In the world of computers and microprocessors, a bus is a connection between various components. These connections are meant for transfer of data among the components such as from CPU to memory or from CPU to a peripheral output device.
Buses can be of two types:
- Serial bus: A serial bus is a single line connection. As the name suggests, a group of bits is transferred one by one (i. e. serially) on that single line.
- Parallel Bus: A parallel bus is a group of a certain number of parallel lines connecting different components. In this type of bus, a group of bits is transferred at once, each bit on a separate line in a parallel manner.
The illustration below will help you visualize the concept of parallel and serial buses.

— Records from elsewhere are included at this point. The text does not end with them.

theorem reaction_rests (hr : RunRests r) (he : reaction d = some e) (h : Rests r d) : Rests r e := by
  unfold reaction at he
  split at he
  next x rest hi =>
    obtain rfl := Option.some.inj he
    have hcalm : ∀ x' ∈ x :: rest, Calm x' := hi ▸ h.inbox
    exact takeReport_rests hr (hcalm x (List.mem_cons_self ..))
      ⟨h.run, h.search, h.arm, fun x' hx' => hcalm x' (List.mem_cons_of_mem _ hx')⟩
  · split_ifs at he
    · obtain rfl := Option.some.inj he
      exact dropGrant_rests h
    · split at he
      next hrun => exact Option.some.inj he ▸ runReaction_rests hr hrun h
      · split at he
        next hret => exact Option.some.inj he ▸ retrievalReaction_rests hret h
        · exact grantReaction_rests hr he h

theorem settleFor_rests (n : Nat) (hr : RunRests r) (h : Rests r d) : Rests r (settleFor n d) := by
  induction n generalizing d with
  | zero => exact h
  | succ n ih =>
    unfold settleFor
    split
    next he => exact ih (reaction_rests hr he h)
    · exact h

/-- Whatever an event brings about in its step leaves a run that rests as it is, but for the end of ENDING. -/
theorem settle_rests (hr : RunRests r) (h : Rests r d) : Rests r (settle d) :=
  .ite (settleFor_rests Config.cascadeBound hr h) (setTransport_rests (settleFor_rests Config.cascadeBound hr h))

end
end Sys2Proof.Proofs

/-! SCAN_PAUSE, SCAN_RESUME and SCAN_ABORT, the yield, the end of a suspension and a halt of a run: O45 (R148, R152 to R155, R158, R159). -/

namespace Sys2Proof.Proofs

open Sys2Proof Sys2Proof.Machine

/-! ### The three requests -/

section
variable {s : State} {p : List Byte} {a : Answer}

theorem exec_scanPause (tag : Byte) (x : List Byte) (ht : takes s .capture p)
    (ha : answerScanPause p (heard .capture (requestFrame tag p x) s) = a) :
    exec (.scanPause .capture (requestFrame tag p x)) s = .next (answers s .capture tag a.result a.payload a.dev) :=
  ha ▸ takeFrame_takes .scanPause .capture tag p x answerScanPause s ht rfl

theorem exec_scanResume (tag : Byte) (x : List Byte) (ht : takes s .capture p)
    (ha : answerScanResume p (heard .capture (requestFrame tag p x) s) = a) :
    exec (.scanResume .capture (requestFrame tag p x)) s = .next (answers s .capture tag a.result a.payload a.dev) :=
  ha ▸ takeFrame_takes .scanResume .capture tag p x answerScanResume s ht rfl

The microprocessor 8085 has its own bus structure responsible for the transfer of data between various components. Let us learn about it in detail.
Bus structure of 8085
Buses in 8085 are parallel in nature. The bus system of 8085 consists of 3 types of buses
- Address bus
The address bus is used to specify the address of a location in the memory or the address of an I/O device from which data transfer is to be made. It connects the CPU to the memory, input devices, and output devices. Note that in the above illustration, the address bus terminates at each of the above-mentioned components, pointing towards them. This tells us that the address bus is unidirectional. The address is specified by CPU and can only be directed from the CPU towards other devices and not the reverse. - Data bus
The data bus, as the name suggests, is meant for the transfer of data. 8085 is an 8-bit microprocessor. So, the data bus is 8 bits wide. We will learn in detail what that means. - Control bus
This is a parallel bus responsible for the signals that control the timing and other operations associated with data transfer between CPU and the memory or the I/O devices. This may seem a little daunting at present, but everything will be clear by the end of this post.
Address Bus in 8085
- As mentioned above, the address bus carries the address of a location in memory or address of an I/O device from where data is to be read or written.

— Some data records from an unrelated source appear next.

-- ==== Sys2Proof/Tests/Slice0.lean ====
section
/-! SUPPORT. The model's own tests. Expected values come from spec/95_test_vectors.md (the row is named) or are worked by
hand from the rule named; the second half gives, for every statement with hypotheses, states and operands that meet
them. -/

namespace Sys2Proof.Tests

open Sys2Proof.Machine

/-! ## Helpers -/

/-- An idle engine whose host presents a command in the next step. -/
def presenting (c : Command Config.ref) : State :=
  { State.resetAt Config.ref with inputs := [Inputs.present c] }

/-- A vector of small integers, as counts of 32 bits. -/
def vec (a b c d e f g h : Int) : Slots (BitVec 32) := (⟨a, b, c, d, e, f, g, h⟩ : Slots Int).map (BitVec.ofInt 32)

/-- The registers in the middle of an APP* command. -/
def busyRegs (op : BitVec 2) (d : Int) (v : Slots (BitVec 32)) (idx : BitVec 4) (rep : BitVec 32) : Regs Config.ref :=
  { busy := true, rspValid := false, opr := op, ovf := false, dmg := BitVec.ofInt 64 d, vec := v
    rvec := Slots.fill 0, idx := idx, rep := rep }

/-- An engine with these registers, its host driving `inputs`. -/
def engine (r : Regs Config.ref) (inputs : List (Inputs Config.ref)) : State := ⟨Config.ref, r, inputs, 0⟩

/-- An engine in the middle of an APP* command, its host presenting nothing. -/
def busyAt (op : BitVec 2) (d : Int) (v : Slots (BitVec 32)) (idx : BitVec 4) (rep : BitVec 32) : State :=
  engine (busyRegs op d v idx rep) []

/-- The registers of an idle engine that presents a damage response. -/
def answeredRegs : Regs Config.ref :=
  { busy := false, rspValid := true, opr := 0b10#2, ovf := true, dmg := 7, vec := vec 0 0 0 0 0 0 0 2
    rvec := vec 1 0 0 0 0 0 0 0, idx := 8, rep := 0 }

/-- An idle engine that presents a damage response, its host driving `inputs`. -/
def answered (inputs : List (Inputs Config.ref)) : State := engine answeredRegs inputs

/-- The state after a step that answers. -/
def after (s : State) : Option State :=
  match step s with
  | .next t => some t
  | .fault _ => none
  | .refused _ => none

/-- Ports on which the host asserts reset while it presents a command. -/
def resetWith (c : Command Config.ref) : Inputs Config.ref := { rst := true, cmdValid := true, cmd := c }

/-! ## Decoding: words written out from 30_encoding.md R55 -/

/-- Op `00` in bits 1:0, nominal 10 in bits 33:2 (program P3). -/
theorem test_decode_encdb : decode Config.ref 0x28 = .ok (.encdb 10) := by decide

/-- Op `01`, nominal 4 (program P1). -/
theorem test_decode_encdr : decode Config.ref 0x11 = .ok (.encdr 4) := by decide

/-- Op `10`, damage 1000 in bits 97:34, slots 2 and 8 of the vector in bits 353:98 set to 1 (program P3). -/
theorem test_decode_appdb :
    decode Config.ref 0x0_00000004_00000000_00000000_00000000_00000000_00000000_00000004_00000000_00000000_00000FA0_00000002
      = .ok (.appdb 1000 ⟨0, 1, 0, 0, 0, 0, 0, 1⟩) := by decide

/-- Op `11`, damage 1000, slot 4 set to 1 (program P1). -/
theorem test_decode_appdr :
    decode Config.ref 0x0_00000000_00000000_00000000_00000000_00000004_00000000_00000000_00000000_00000000_00000FA0_00000003
      = .ok (.appdr 1000 ⟨0, 0, 0, 1, 0, 0, 0, 0⟩) := by decide

/-- A number with a bit above the command word's last is refused by name. -/
theorem test_decode_refuses_wider_number :
    decode Config.ref 0x40000000000000000000000000000000000000000000000000000000000000000000000000000000000000000
      = .error .widerThanCommandWord := by decide

/-- The four rows of spec/opcode_table.json. -/
theorem test_decode_table_rows :
    [0, 1, 2, 3].map (decodeTableWord 8) =
      [some (.encdb 0), some (.encdr 0), some (.appdb 0 (Slots.fill 0)), some (.appdr 0 (Slots.fill 0))] := by decide

/-- The step after `withFetchWord` runs the word, as the first instruction after reset. -/
theorem test_fetch_word_runs_first :
    step (State.reset.withFetchWord 8 3) = exec (.appdr 0 (Slots.fill 0)) State.reset := by rfl

/-- The packed form of E13, slot 1 in the least significant lane. -/
theorem test_pack_lanes :
    pack (vec (-1) 0 0 0 0 0 0 (-1)) =
      0xFFFFFFFF_00000000_00000000_00000000_00000000_00000000_00000000_FFFFFFFF#256 := by decide

/-! ## Well-formedness: an ill-formed term for each check -/

theorem test_widths_reference_ok : Config.ref.ok = true := by decide
theorem test_widths_narrow_nominal_refused : (Widths.mk 3 32 64).ok = false := by decide
theorem test_widths_narrow_count_refused : (Widths.mk 4 1 64).ok = false := by decide
theorem test_widths_count_too_narrow_for_nominal_refused : (Widths.mk 32 28 64).ok = false := by decide
theorem test_widths_narrow_damage_refused : (Widths.mk 32 32 3).ok = false := by decide

/-- 2^31 does not fit a signed nominal of 32 bits; the same pattern in hexadecimal does, and one bit more does not. -/
theorem test_nominal_out_of_range_refused :
    (AsmLine.encdb (.dec 2147483648)).wellFormed Config.ref = false ∧ (AsmLine.encdr (.dec (-2147483649))).wellFormed Config.ref = false ∧
      (AsmLine.encdb (.hex 0x80000000)).wellFormed Config.ref = true ∧ (AsmLine.encdb (.hex 0x100000000)).wellFormed Config.ref = false := by
  decide

theorem test_damage_out_of_range_refused :
    (AsmLine.moddb (.lit (.dec (2 ^ 63))) (.dec 1)).wellFormed Config.ref = false ∧
      (AsmLine.moddr (.lit (.dec (-2 ^ 63))) (.dec 1)).wellFormed Config.ref = true := by decide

- 8085 has a 16-bit address bus. That means it has 16 parallel lines to carry the 16 bits of an address. And each bit can be either 0 or 1.
- Hence, addresses can range from 0000H to FFFFH (65536 different addresses). In binary, it will be from 0000 0000 0000 0000 to 1111 1111 1111 1111. Each unique address refers to a byte (8 bits) of memory since 8085 is an 8-bit microprocessor.
It means that 8085 processes 8 bits of data at a time. It reads, writes, and performs arithmetic and logic operations on 8 bits at a time. There are certain microprocessors that process 16 bits (Intel 8086), 32 bits, and even 64 bits at one go.
So, we can say that microprocessor 8085 has a 16-bit address bus, and hence, it can support 216 bytes of memory (which is equivalent to 64 KiloBytes).
Data Bus in 8085
- 8085 Microprocessor processes 8 bits at a time. Hence, the data bus is of 8 bits i. e. 8 parallel lines to carry each bit of the 8 bits of data.
- In the above illustration of the bus structure of 8085, you can observe that the data bus has arrow ends on both sides, from CPU to the memory and from memory to the CPU. This tells us that the data bus is bidirectional.
- This is because data needs to flow in both directions. While reading, it flows from memory to CPU, and while writing, it goes from CPU to memory.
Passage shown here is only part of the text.